There is a lot of bad posture on YouTube video, especially the "sway-back" look amongst young women, held up as "expert" dancers and teachers. Dancers around the world then try to emulate this look, only to finish with painful backs, legs and feet.


My Facebook Amigo, Raul Bravo, wrote this excellent post on dance posture. We agree with his comments. We have been teaching and promoting good, natural dance posture for many years.


I remember that my mother, when I was a teenager, advised me to walk standing straight, to spruce up my chest, so I wouldn't be twisted in the typical natural posture of those years.

Even when I watched my father, a weekend millionaire, a specialised worker, one of the immigrants from the country who helped build the national industry, a worker. He walked upright, he and my mother set him as an example for me. I still have the memory of her posture that she kept until the end of her life.


Now, I invite you to observe - in the milonga - very old dancers, I would say timelessly, how

their positions are and, if you can, compare them with those of other people in everyday life.


You will then realise that dancers look different.

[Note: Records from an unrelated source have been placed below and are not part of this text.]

/-- The host link waits while its first access is one of frame memory (R167, R168). -/
theorem waits_hostLink_iff (s : State) :
    waits s .hostLink = true ↔ ∃ a rest, s.link.queue = a :: rest ∧ a.isMemory = true := by
  rw [waits]
  cases s.link.queue with
  | nil => simp [hostWaits]
  | cons a rest => simp [hostWaits]

/-! ### Who is granted (R169) -/

/-- The share counter is full at 2^k (R169). -/
theorem Arbiter.shareFull_iff (a : Arbiter) : a.shareFull = true ↔ a.share = 2 ^ a.exponent := decide_eq_true_iff

/-- The edition reader waits with the share counter full, so that it comes before the fetchers (R169). -/
def State.editionFirst (s : State) : Prop := waits s .editionReader = true ∧ s.arbiter.share = 2 ^ s.arbiter.exponent

/-- No fetcher is chosen while none waits (R169). -/
theorem nextFetcher_of_none {s : State} (h : ∀ c, ¬ waits s (.fetcher c) = true) : nextFetcher s = none :=
  List.find?_eq_none.mpr fun c _ => h c

section

variable {s : State}

/-- The edition reader's share comes next after the capture writer (R169). -/
theorem nextGrant_of_editionFirst (hc : ¬ waits s .captureWriter = true) (he : s.editionFirst) :
    nextGrant s = some .editionReader := by
  have first : (waits s .editionReader && s.arbiter.shareFull) = true :=
    Bool.and_eq_true_iff.mpr ⟨he.1, s.arbiter.shareFull_iff.mpr he.2⟩
  rw [nextGrant, if_neg hc, if_pos first]

/-- Where the edition reader does not come first, its share does not decide the grant (R169). -/
theorem not_editionShare (he : ¬ s.editionFirst) : ¬ (waits s .editionReader && s.arbiter.shareFull) = true := fun h => by
  obtain ⟨hw, hs⟩ := Bool.and_eq_true_iff.mp h
  exact he ⟨hw, s.arbiter.shareFull_iff.mp hs⟩

/-- The fetcher chosen comes next after the edition reader's share (R169). -/
theorem nextGrant_of_fetcher (hc : ¬ waits s .captureWriter = true) (he : ¬ s.editionFirst) {c : Fin 6}
    (hf : nextFetcher s = some c) : nextGrant s = some (.fetcher c) := by
  simp only [nextGrant, if_neg hc, if_neg (not_editionShare he), hf]

/-- With no fetcher waiting the host link, the edition reader and the status writer follow (R169). -/
theorem nextGrant_of_no_fetcher (hc : ¬ waits s .captureWriter = true) (he : ¬ s.editionFirst)
    (hf : nextFetcher s = none) :
    nextGrant s =
      if waits s .hostLink then some .hostLink
      else if waits s .editionReader then some .editionReader
      else if waits s .statusWriter then some .statusWriter
      else none := by
  simp only [nextGrant, if_neg hc, if_neg (not_editionShare he), hf]

end

/-- A fetcher's grant moves the pointer, and a full share counter stays (R169). -/
theorem Arbiter.grantTo_fetcher_of_full {a : Arbiter} (h : a.share = 2 ^ a.exponent) (c : Fin 6) :
    a.grantTo (.fetcher c) = { a with pointer := c } := by
  rw [Arbiter.grantTo, if_pos (a.shareFull_iff.mpr h)]

/-- A fetcher's grant moves the pointer, and raises a share counter that is not full (R169). -/
theorem Arbiter.grantTo_fetcher_of_not_full {a : Arbiter} (h : ¬ a.share = 2 ^ a.exponent) (c : Fin 6) :
    a.grantTo (.fetcher c) = { a with pointer := c, share := a.share + 1 } := by
  rw [Arbiter.grantTo, if_neg fun hf => h (a.shareFull_iff.mp hf)]

/-- Settles O41: who waits, then the requesters in the order in which they are granted. -/
theorem grantOrder : Obligations.GrantOrder := by
  intro s size a full capture edition fetcher host granted
  have grant {r : Requester} {b : Arbiter} (hr : nextGrant s = some r) (hb : a.grantTo r = b) : granted r b :=
    hb ▸ execBurstGrant_of_grant hr size
  refine ⟨waits_captureWriter_iff s, fun c => Option.isSome_iff_exists, waits_hostLink_iff s, Option.isSome_iff_exists,
    decide_eq_true_iff, fun hc => grant (if_pos hc) rfl,
    fun hc he hf => grant (nextGrant_of_editionFirst hc ⟨he, hf⟩) rfl, fun hc he c hw hfirst => ?fetchers,
    fun hc he hnone => ?others⟩
  case fetchers =>
    have chosen : nextGrant s = some (.fetcher c) := nextGrant_of_fetcher hc he (nextFetcher_eq s c hw hfirst)
    exact ⟨fun hf => grant chosen (Arbiter.grantTo_fetcher_of_full hf c),
      fun hf => grant chosen (Arbiter.grantTo_fetcher_of_not_full hf c)⟩
  case others =>
    have order := nextGrant_of_no_fetcher hc he (nextFetcher_of_none hnone)
    refine ⟨fun hh => grant (order.trans (if_pos hh)) rfl, fun hh hed => ?_, fun hh hed hs => ?_⟩
    · exact grant (order.trans ((if_neg hh).trans (if_pos hed))) rfl
    · exact grant (order.trans ((if_neg hh).trans ((if_neg hed).trans (if_pos (decide_eq_true hs))))) rfl

end Sys2Proof.Machine

namespace Sys2Proof.Machine

/-! ## The hard-wired register bits (R171, R185, R186) -/

/-- Bits 31 to 7 of NOTICE, which no notice group has (R186). -/
def LinkEndpoint.fixedNotice (l : LinkEndpoint) : Word := l.notice &&& 0xFFFFFF80#32

/-- Every notice group has one of the bits 6 to 0 (R186). -/
theorem NoticeGroup.mask_fixed (g : NoticeGroup) : g.mask &&& 0xFFFFFF80#32 = 0#32 := by
  cases g <;> rfl

/-! ### What the part does leaves bits 31 to 7 of NOTICE -/

@[simp] theorem fixedNotice_raiseNotice (g : NoticeGroup) (s : State) :
    (raiseNotice g s).link.fixedNotice = s.link.fixedNotice := by
  rw [LinkEndpoint.fixedNotice, raiseNotice, State.setLink_link, BitVec.and_comm, BitVec.and_or_distrib_left,
    BitVec.and_comm _ g.mask, g.mask_fixed, BitVec.or_zero, BitVec.and_comm, LinkEndpoint.fixedNotice]

/-- What each step of a fold leaves, the fold leaves. -/
@[simp] theorem fixedNotice_foldl {α : Type} {f : State → α → State}
    (h : ∀ t a, (f t a).link.fixedNotice = t.link.fixedNotice) (l : List α) (s : State) :
    (l.foldl f s).link.fixedNotice = s.link.fixedNotice :=
  foldl_keeps (fun t : State => t.link.fixedNotice) f h l s

/-- What both branches leave, the choice leaves. -/
@[simp] theorem fixedNotice_ite (p : Prop) [Decidable p] (t u : State) :
    (if p then t else u).link.fixedNotice = if p then t.link.fixedNotice else u.link.fixedNotice :=
  apply_ite (fun s : State => s.link.fixedNotice) p t u

@[simp] theorem fixedNotice_raiseIf (r : Bool) (g : NoticeGroup) (s : State) :
    (raiseIf r g s).link.fixedNotice = s.link.fixedNotice := by
  simp [raiseIf]

@[simp] theorem fixedNotice_takeFault (kind : FaultKind) (detail : Word) (s : State) :
    (takeFault kind detail s).link.fixedNotice = s.link.fixedNotice := by
  simp [takeFault]

@[simp] theorem fixedNotice_afterRead (address length : Nat) (s : State) :
    (afterRead address length s).link.fixedNotice = s.link.fixedNotice := by
  simp only [afterRead]
  split <;> simp

@[simp] theorem fixedNotice_afterControlRead (offset length : Nat) (s : State) :
    (afterControlRead offset length s).link.fixedNotice = s.link.fixedNotice :=
  fixedNotice_afterRead _ _ s

@[simp] theorem fixedNotice_afterWrite (cells : List (Nat × Byte)) (s : State) :
    (afterWrite cells s).link.fixedNotice = s.link.fixedNotice := by
  simp [afterWrite]

/-! ### The Bay Controller (R75 to R96) -/

@[simp] theorem fixedNotice_changeBay (b : Fin 8) (f : Bay → Bay) (fields : List (Nat × Nat × Nat)) (s : State) :
    (changeBay b f fields s).link.fixedNotice = s.link.fixedNotice := by
  simp [changeBay]

@[simp] theorem fixedNotice_setBayState (b : Fin 8) (k : BayState) (s : State) :
    (setBayState b k s).link.fixedNotice = s.link.fixedNotice := by
  simp [setBayState]

@[simp] theorem fixedNotice_releaseBay (b : Fin 8) (s : State) :
    (releaseBay b s).link.fixedNotice = s.link.fixedNotice := by
  simp [releaseBay]

@[simp] theorem fixedNotice_rejectBay (b : Fin 8) (reason : RejectReason) (index : Nat) (s : State) :
    (rejectBay b reason index s).link.fixedNotice = s.link.fixedNotice := by
  simp [rejectBay]

@[simp] theorem fixedNotice_verifyBay (b : Fin 8) (summary : CheckSummary) (points : Nat) (s : State) :
    (verifyBay b summary points s).link.fixedNotice = s.link.fixedNotice := by
  simp [verifyBay]

@[simp] theorem fixedNotice_supersede (b : Fin 8) (s : State) :
    (supersede b s).link.fixedNotice = s.link.fixedNotice := by
  simp [supersede]

@[simp] theorem fixedNotice_startLoad (b : Fin 8) (s : State) :
    (startLoad b s).link.fixedNotice = s.link.fixedNotice := by
  simp [startLoad]

@[simp] theorem fixedNotice_giveGo (b : Fin 8) (s : State) :
    (giveGo b s).link.fixedNotice = s.link.fixedNotice := by
  rw [giveGo]
  split <;> simp

@[simp] theorem fixedNotice_startCheck (s : State) :
    (startCheck s).link.fixedNotice = s.link.fixedNotice := by
  rw [startCheck]
  split
  · split <;> simp
  · rfl

@[simp] theorem fixedNotice_goAtCheckDone (b : Fin 8) (s : State) :
    (goAtCheckDone b s).link.fixedNotice = s.link.fixedNotice := by
  simp [goAtCheckDone]

@[simp] theorem fixedNotice_applyCheck (w : Walk) (result : WalkResult) (s : State) :
    (applyCheck w result s).link.fixedNotice = s.link.fixedNotice := by
  cases result <;> simp [applyCheck]

@[simp] theorem fixedNotice_applyLoad (w : Walk) (result : WalkResult) (s : State) :
    (applyLoad w result s).link.fixedNotice = s.link.fixedNotice := by
  cases result <;> simp [applyLoad]

@[simp] theorem fixedNotice_retireLive (previous : Option (Fin 8)) (s : State) :
    (retireLive previous s).link.fixedNotice = s.link.fixedNotice := by
  cases previous <;> simp [retireLive]

@[simp] theorem fixedNotice_exchange (s : State) :
    (exchange s).link.fixedNotice = s.link.fixedNotice := by
  rw [exchange]
  split <;> simp

@[simp] theorem fixedNotice_scanOffer (b : Fin 8) (r : BayRecord) (s : State) :
    (scanOffer b r s).link.fixedNotice = s.link.fixedNotice := by
  simp [scanOffer, takeOffer]

@[simp] theorem fixedNotice_withdraw (b : Fin 8) (s : State) :
    (withdraw b s).link.fixedNotice = s.link.fixedNotice := by
  rw [withdraw]
  split <;> simp

@[simp] theorem fixedNotice_scanWithdraw (b : Fin 8) (r : BayRecord) (s : State) :
    (scanWithdraw b r s).link.fixedNotice = s.link.fixedNotice := by
  simp [scanWithdraw]

@[simp] theorem fixedNotice_scanGo (b : Fin 8) (r : BayRecord) (s : State) :
    (scanGo b r s).link.fixedNotice = s.link.fixedNotice := by
  simp [scanGo]

@[simp] theorem fixedNotice_scanBay (b : Fin 8) (r : BayRecord) (s : State) :
    (scanBay b r s).link.fixedNotice = s.link.fixedNotice := by
  simp [scanBay]

@[simp] theorem fixedNotice_scan (s : State) :
    (scan s).link.fixedNotice = s.link.fixedNotice := by
  simp [scan]

@[simp] theorem fixedNotice_baysPart (s : State) :
    (baysPart s).link.fixedNotice = s.link.fixedNotice := by
  simp [baysPart, baysAtFrameStart]

@[simp] theorem fixedNotice_serveEdge (edge : Fin 4 × Direction) (s : State) :
    (serveEdge edge s).link.fixedNotice = s.link.fixedNotice := by
  rw [serveEdge]
  split
  · rfl
  · split
    · simp
    · split <;> simp [countUnserved]

@[simp] theorem fixedNotice_takeEdge (l : Fin 4) (s : State) :
    (takeEdge l s).link.fixedNotice = s.link.fixedNotice := by
  rw [takeEdge]
  split <;> simp

@[simp] theorem fixedNotice_stopBay (b : Fin 8) (s : State) :
    (stopBay b s).link.fixedNotice = s.link.fixedNotice := by
  simp only [stopBay]
  split <;> simp

@[simp] theorem fixedNotice_stopBays (s : State) :
    (stopBays s).link.fixedNotice = s.link.fixedNotice := by
  simp [stopBays]

@[simp] theorem fixedNotice_endBay (b : Fin 8) (s : State) :
    (endBay b s).link.fixedNotice = s.link.fixedNotice := by
  rw [endBay]
  split <;> simp

@[simp] theorem fixedNotice_endBays (s : State) :
    (endBays s).link.fixedNotice = s.link.fixedNotice := by
  simp [endBays]

/-! ### The Trigger Unit (R100 to R112) -/

@[simp] theorem fixedNotice_deliverEdge (l : Fin 4) (s : State) :
    (deliverEdge l s).link.fixedNotice = s.link.fixedNotice := by
  simp [deliverEdge, passEdge]

@[simp] theorem fixedNotice_recompute (l : Fin 4) (s : State) :
    (recompute l s).link.fixedNotice = s.link.fixedNotice := by
  simp [recompute, deliveryTest]

@[simp] theorem fixedNotice_settleAlt (before : State) (s : State) :
    (settleAlt before s).link.fixedNotice = s.link.fixedNotice := by
  simp [settleAlt]

@[simp] theorem fixedNotice_filterChange (l : Fin 4) (s : State) :
    (filterChange l s).link.fixedNotice = s.link.fixedNotice := by
  simp [filterChange]

@[simp] theorem fixedNotice_holdOffExpiry (l : Fin 4) (s : State) :
    (holdOffExpiry l s).link.fixedNotice = s.link.fixedNotice := by
  simp [holdOffExpiry]

@[simp] theorem fixedNotice_latchLine (l : Fin 4) (setup : LineSetup) (s : State) :
    (latchLine l setup s).link.fixedNotice = s.link.fixedNotice := by
  simp [latchLine]

@[simp] theorem fixedNotice_latchSetups (s : State) :
    (latchSetups s).link.fixedNotice = s.link.fixedNotice := by
  simp [latchSetups]

@[simp] theorem fixedNotice_triggersPart (early : List (Fin 4)) (s : State) :
    (triggersPart early s).link.fixedNotice = s.link.fixedNotice := by
  simp [triggersPart]

/-! ### The Capture Unit (R119 to R124) -/

@[simp] theorem fixedNotice_changeCapture (f : Capture → Capture) (s : State) :
    (changeCapture f s).link.fixedNotice = s.link.fixedNotice := by
  simp [changeCapture]

@[simp] theorem fixedNotice_followLink (link : Option Format) (s : State) :
    (followLink link s).link.fixedNotice = s.link.fixedNotice := by
  simp [followLink]

@[simp] theorem fixedNotice_captureAtFrameStart (s : State) :
    (captureAtFrameStart s).link.fixedNotice = s.link.fixedNotice := by
  simp [captureAtFrameStart]

/-! ### The render channels and the ports (R150 to R161) -/

@[simp] theorem fixedNotice_computePixel (c : Fin 6) (s : State) :
    (computePixel c s).link.fixedNotice = s.link.fixedNotice := by
  simp [computePixel, enterQuarantine]

@[simp] theorem fixedNotice_duePixel (p c : Fin 6) (s : State) :
    (duePixel p c s).link.fixedNotice = s.link.fixedNotice := by
  rw [duePixel]
  split <;> simp

@[simp] theorem fixedNotice_sendPixel (p : Fin 6) (s : State) :
    (sendPixel p s).link.fixedNotice = s.link.fixedNotice := by
  rw [sendPixel]
  split
  · split <;> simp
  · rfl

In other words, tango helped them find and maintain an upright posture, and none of them ever attended a dance school to receive posture lessons.


Today, on the other hand, we find the most extreme demonstration of postural techniques - which perhaps most forget in time, without having to accept them - as an indispensable condition to dance well.


It would be convenient for us, as teachers, to minimize this information, using technique as a means and never as a objective. Sure, with a specific and precise postural correction, I repeat it as much as possible, only to those who actually need it and not to everyone in general.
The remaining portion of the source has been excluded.